#### GOAL OF THE EXERCISE:
Look below for the lines from the one with "port : Option Nat" to the one with "inductive Reply where", and copy exactly those lines, both ends included.

#### INFORMATION SUPPLIED:
= Beginning of Section =

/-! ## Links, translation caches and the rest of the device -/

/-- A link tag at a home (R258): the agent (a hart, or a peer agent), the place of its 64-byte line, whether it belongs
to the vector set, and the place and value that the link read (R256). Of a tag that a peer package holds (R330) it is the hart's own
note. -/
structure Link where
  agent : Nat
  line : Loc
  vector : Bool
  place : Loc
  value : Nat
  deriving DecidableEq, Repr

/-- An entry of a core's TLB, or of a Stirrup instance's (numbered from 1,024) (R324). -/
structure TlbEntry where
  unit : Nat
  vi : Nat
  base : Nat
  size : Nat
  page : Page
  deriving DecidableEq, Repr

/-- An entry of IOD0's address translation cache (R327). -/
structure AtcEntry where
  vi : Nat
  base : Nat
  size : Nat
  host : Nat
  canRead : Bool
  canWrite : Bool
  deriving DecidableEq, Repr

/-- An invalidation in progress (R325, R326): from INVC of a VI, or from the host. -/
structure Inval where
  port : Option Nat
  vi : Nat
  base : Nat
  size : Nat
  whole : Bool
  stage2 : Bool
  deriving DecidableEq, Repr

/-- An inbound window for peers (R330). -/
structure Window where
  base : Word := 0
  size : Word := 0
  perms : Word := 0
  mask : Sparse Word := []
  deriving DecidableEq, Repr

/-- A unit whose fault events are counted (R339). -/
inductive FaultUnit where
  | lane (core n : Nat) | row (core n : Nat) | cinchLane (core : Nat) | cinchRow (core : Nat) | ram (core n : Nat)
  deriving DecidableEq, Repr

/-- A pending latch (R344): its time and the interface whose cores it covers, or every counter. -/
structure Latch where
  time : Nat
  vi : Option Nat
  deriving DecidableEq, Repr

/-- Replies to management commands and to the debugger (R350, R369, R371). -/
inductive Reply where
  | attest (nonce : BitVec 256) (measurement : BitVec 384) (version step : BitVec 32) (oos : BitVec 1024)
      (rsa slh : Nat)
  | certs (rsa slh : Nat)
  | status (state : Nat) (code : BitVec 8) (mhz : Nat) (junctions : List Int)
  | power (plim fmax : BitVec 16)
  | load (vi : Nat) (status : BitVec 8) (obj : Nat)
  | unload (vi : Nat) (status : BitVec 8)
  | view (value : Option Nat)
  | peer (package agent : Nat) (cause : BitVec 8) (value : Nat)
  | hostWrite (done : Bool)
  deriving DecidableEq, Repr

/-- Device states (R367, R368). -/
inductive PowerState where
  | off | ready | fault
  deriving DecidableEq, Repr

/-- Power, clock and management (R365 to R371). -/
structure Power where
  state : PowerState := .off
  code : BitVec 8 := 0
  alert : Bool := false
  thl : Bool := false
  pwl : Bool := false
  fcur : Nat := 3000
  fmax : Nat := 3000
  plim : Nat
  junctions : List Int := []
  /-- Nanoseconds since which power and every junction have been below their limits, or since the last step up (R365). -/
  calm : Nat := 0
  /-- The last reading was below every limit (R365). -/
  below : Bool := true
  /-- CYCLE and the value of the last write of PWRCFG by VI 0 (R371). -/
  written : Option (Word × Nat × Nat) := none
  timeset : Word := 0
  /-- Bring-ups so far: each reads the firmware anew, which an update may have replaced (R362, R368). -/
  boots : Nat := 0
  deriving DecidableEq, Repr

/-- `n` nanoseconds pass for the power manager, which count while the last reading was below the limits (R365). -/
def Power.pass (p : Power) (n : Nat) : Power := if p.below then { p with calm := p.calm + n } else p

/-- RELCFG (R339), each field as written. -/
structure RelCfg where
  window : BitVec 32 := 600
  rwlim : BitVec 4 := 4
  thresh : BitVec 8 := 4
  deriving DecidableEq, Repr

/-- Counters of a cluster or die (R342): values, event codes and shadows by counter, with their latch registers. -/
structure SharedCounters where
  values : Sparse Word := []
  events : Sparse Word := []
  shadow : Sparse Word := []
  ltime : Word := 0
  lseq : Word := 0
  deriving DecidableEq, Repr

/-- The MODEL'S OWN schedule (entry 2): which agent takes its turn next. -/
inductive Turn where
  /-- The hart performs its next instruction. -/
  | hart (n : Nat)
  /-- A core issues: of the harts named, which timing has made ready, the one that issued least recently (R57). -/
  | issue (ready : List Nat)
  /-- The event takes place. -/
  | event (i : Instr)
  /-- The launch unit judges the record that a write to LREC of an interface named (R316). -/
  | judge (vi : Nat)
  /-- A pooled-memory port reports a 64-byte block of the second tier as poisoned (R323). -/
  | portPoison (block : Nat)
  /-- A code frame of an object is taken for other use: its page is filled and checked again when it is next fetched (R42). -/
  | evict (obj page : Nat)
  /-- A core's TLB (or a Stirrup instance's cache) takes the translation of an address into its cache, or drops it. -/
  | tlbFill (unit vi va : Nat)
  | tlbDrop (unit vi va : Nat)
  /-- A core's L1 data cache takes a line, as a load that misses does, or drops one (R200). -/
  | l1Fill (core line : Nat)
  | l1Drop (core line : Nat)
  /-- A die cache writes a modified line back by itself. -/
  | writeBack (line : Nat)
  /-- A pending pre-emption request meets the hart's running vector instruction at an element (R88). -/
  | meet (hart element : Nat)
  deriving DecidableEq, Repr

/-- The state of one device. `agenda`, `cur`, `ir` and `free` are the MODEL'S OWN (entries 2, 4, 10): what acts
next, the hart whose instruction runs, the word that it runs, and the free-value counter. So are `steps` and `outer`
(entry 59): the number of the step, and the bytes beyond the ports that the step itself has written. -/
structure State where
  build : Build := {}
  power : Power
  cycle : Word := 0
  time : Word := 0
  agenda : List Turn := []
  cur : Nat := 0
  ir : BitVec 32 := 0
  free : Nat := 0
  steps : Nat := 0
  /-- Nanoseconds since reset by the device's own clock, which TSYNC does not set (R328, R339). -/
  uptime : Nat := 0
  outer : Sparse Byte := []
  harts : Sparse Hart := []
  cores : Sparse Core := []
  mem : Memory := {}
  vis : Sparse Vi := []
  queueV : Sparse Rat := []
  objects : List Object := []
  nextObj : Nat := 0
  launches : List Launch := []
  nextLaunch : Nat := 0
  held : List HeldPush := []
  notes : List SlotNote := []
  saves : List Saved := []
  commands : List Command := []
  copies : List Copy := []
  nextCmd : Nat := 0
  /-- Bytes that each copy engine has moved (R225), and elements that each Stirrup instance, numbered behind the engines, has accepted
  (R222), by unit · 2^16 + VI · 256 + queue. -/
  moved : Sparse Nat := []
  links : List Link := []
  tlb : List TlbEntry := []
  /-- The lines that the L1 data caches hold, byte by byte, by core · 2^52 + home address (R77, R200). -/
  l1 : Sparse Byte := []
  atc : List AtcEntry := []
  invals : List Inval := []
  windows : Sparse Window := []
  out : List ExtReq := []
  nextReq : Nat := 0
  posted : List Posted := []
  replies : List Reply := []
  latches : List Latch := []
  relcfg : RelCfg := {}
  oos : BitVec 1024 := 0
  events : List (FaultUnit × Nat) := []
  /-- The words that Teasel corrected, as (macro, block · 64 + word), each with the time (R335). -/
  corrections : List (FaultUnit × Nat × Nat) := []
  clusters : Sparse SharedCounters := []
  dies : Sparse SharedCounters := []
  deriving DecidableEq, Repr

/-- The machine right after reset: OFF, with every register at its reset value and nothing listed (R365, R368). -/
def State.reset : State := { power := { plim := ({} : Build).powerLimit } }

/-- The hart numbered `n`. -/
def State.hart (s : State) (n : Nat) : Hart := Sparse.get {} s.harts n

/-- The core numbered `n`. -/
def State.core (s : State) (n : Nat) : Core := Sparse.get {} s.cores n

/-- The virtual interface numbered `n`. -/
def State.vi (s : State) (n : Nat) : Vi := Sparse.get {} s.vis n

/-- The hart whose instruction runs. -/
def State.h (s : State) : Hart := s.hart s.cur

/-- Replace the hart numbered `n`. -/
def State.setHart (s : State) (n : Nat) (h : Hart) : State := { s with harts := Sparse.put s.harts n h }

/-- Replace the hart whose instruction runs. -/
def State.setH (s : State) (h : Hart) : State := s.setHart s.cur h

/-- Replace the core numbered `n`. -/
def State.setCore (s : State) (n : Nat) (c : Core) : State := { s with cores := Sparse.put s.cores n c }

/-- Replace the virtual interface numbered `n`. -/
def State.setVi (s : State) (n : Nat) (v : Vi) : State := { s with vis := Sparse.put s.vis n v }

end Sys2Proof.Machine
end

= End of Section =

#### RESPONSE AREA:
  port : Option Nat
  vi : Nat
  base : Nat
  size : Nat
  whole : Bool
  stage2 : Bool
  deriving DecidableEq, Repr

/-- An inbound window for peers (R330). -/
structure Window where
  base : Word := 0
  size : Word := 0
  perms : Word := 0
  mask : Sparse Word := []
  deriving DecidableEq, Repr

/-- A unit whose fault events are counted (R339). -/
inductive FaultUnit where
  | lane (core n : Nat) | row (core n : Nat) | cinchLane (core : Nat) | cinchRow (core : Nat) | ram (core n : Nat)
  deriving DecidableEq, Repr

/-- A pending latch (R344): its time and the interface whose cores it covers, or every counter. -/
structure Latch where
  time : Nat
  vi : Option Nat
  deriving DecidableEq, Repr

/-- Replies to management commands and to the debugger (R350, R369, R371). -/
inductive Reply where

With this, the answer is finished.